(DATA RECORDS)

theorem beginDisarm_keep (s) (h_s : Keep o s) :
    Keep o (beginDisarm s) := by
  unfold beginDisarm
  try dsimp only
  repeat' with_reducible first
    | assumption | apply disarmAll_keep | (simp only [keep_mk_iff]; refine ⟨fun _ => ⟨?_, ?_⟩, ?_, ?_, ?_, ?_⟩)
    | apply Keep.obj ‹Canon _› | apply Keep.mem ‹Canon _› | apply Keep.queue | apply Keep.free | apply Keep.sent
    | apply Keep.decom

theorem lanesOn_keep (on s) (h_s : Keep o s) :
    Keep o (lanesOn on s) := by
  unfold lanesOn
  try dsimp only
  repeat' with_reducible first
    | intro _ | assumption | apply forAll_keep | apply setLink_keep

theorem stopLines_keep (s) (h_s : Keep o s) :
    Keep o (stopLines s) := by
  unfold stopLines
  try dsimp only
  repeat' with_reducible first
    | intro _ | assumption | apply forAll_keep | apply sealAll_keep | apply disarmSeals_keep
    | (simp only [keep_mk_iff]; refine ⟨fun _ => ⟨?_, ?_⟩, ?_, ?_, ?_, ?_⟩) | apply Keep.obj ‹Canon _›
    | apply Keep.mem ‹Canon _› | apply Keep.queue | apply Keep.free | apply Keep.sent | apply Keep.decom

theorem discardLines_keep (s) (h_s : Keep o s) :
    Keep o (discardLines s) := by
  unfold discardLines
  try dsimp only
  repeat' with_reducible first
    | intro _ | assumption | apply forAll_keep | apply setO_keep
    | (simp only [keep_mk_iff]; refine ⟨fun _ => ⟨?_, ?_⟩, ?_, ?_, ?_, ?_⟩) | apply Keep.obj ‹Canon _›
    | apply Keep.mem ‹Canon _› | apply Keep.queue | apply Keep.free | apply Keep.sent | apply Keep.decom

theorem accessionReset_keep (s) (h_s : Keep o s) :
    Keep o (accessionReset s) := by
  unfold accessionReset
  try dsimp only
  repeat' with_reducible first
    | assumption | apply rising_filter | (simp only [keep_mk_iff]; refine ⟨fun _ => ⟨?_, ?_⟩, ?_, ?_, ?_, ?_⟩)
    | apply Keep.obj ‹Canon _› | apply Keep.mem ‹Canon _› | apply Keep.queue | apply Keep.free | apply Keep.sent
    | apply Keep.decom

end Sys2Proof.Machine
end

(End DATA RECORDS)

Your task is to repeat the entries exactly.

theorem beginDisarm_keep (s) (h_s : Keep o s) :
    Keep o (beginDisarm s) := by
  unfold beginDisarm
  try dsimp only
  repeat' with_reducible first
    | assumption | apply disarmAll_keep | (simp only [keep_mk_iff]; refine ⟨fun _ => ⟨?_, ?_⟩, ?_, ?_, ?_, ?_⟩)
    | apply Keep.obj ‹Canon _› | apply Keep.mem ‹Canon _› | apply Keep.queue | apply Keep.free | apply Keep.sent
    | apply Keep.decom

theorem lanesOn_keep (on s) (h_s : Keep o s) :
    Keep o (lanesOn on s) := by
  unfold lanesOn
  try dsimp only
  repeat' with_reducible first
    | intro _ | assumption | apply forAll_keep | apply setLink_keep

theorem stopLines_keep (s) (h_s : Keep o s) :
    Keep o (stopLines s) := by
  unfold stopLines
  try dsimp only
  repeat' with_reducible first
    | intro _ | assumption | apply forAll_keep | apply sealAll_keep | apply disarmSeals_keep
    | (simp only [keep_mk_iff]; refine ⟨fun _ => ⟨?_, ?_⟩, ?_, ?_, ?_, ?_⟩) | apply Keep.obj ‹Canon _›
    | apply Keep.mem ‹Canon _› | apply Keep.queue | apply Keep.free | apply Keep.sent | apply Keep.decom

theorem discardLines_keep (s) (h_s : Keep o s) :
    Keep o (discardLines s) := by
  unfold discardLines
  try dsimp only
  repeat' with_reducible first
    | intro _ | assumption | apply forAll_keep | apply setO_keep
    | (simp only [keep_mk_iff]; refine ⟨fun _ => ⟨?_, ?_⟩, ?_, ?_, ?_, ?_⟩) | apply Keep.obj ‹Canon _›
    | apply Keep.mem ‹Canon _› | apply Keep.queue | apply Keep.free | apply Keep.sent | apply Keep.decom

theorem accessionReset_keep (s) (h_s : Keep o s) :
    Keep o (accessionReset s) := by
  unfold accessionReset
  try dsimp only
  repeat' with_reducible first
    | assumption | apply rising_filter | (simp only [keep_mk_iff]; refine ⟨fun _ => ⟨?_, ?_⟩, ?_, ?_, ?_, ?_⟩)
    | apply Keep.obj ‹Canon _› | apply Keep.mem ‹Canon _› | apply Keep.queue | apply Keep.free | apply Keep.sent
    | apply Keep.decom

end Sys2Proof.Machine
end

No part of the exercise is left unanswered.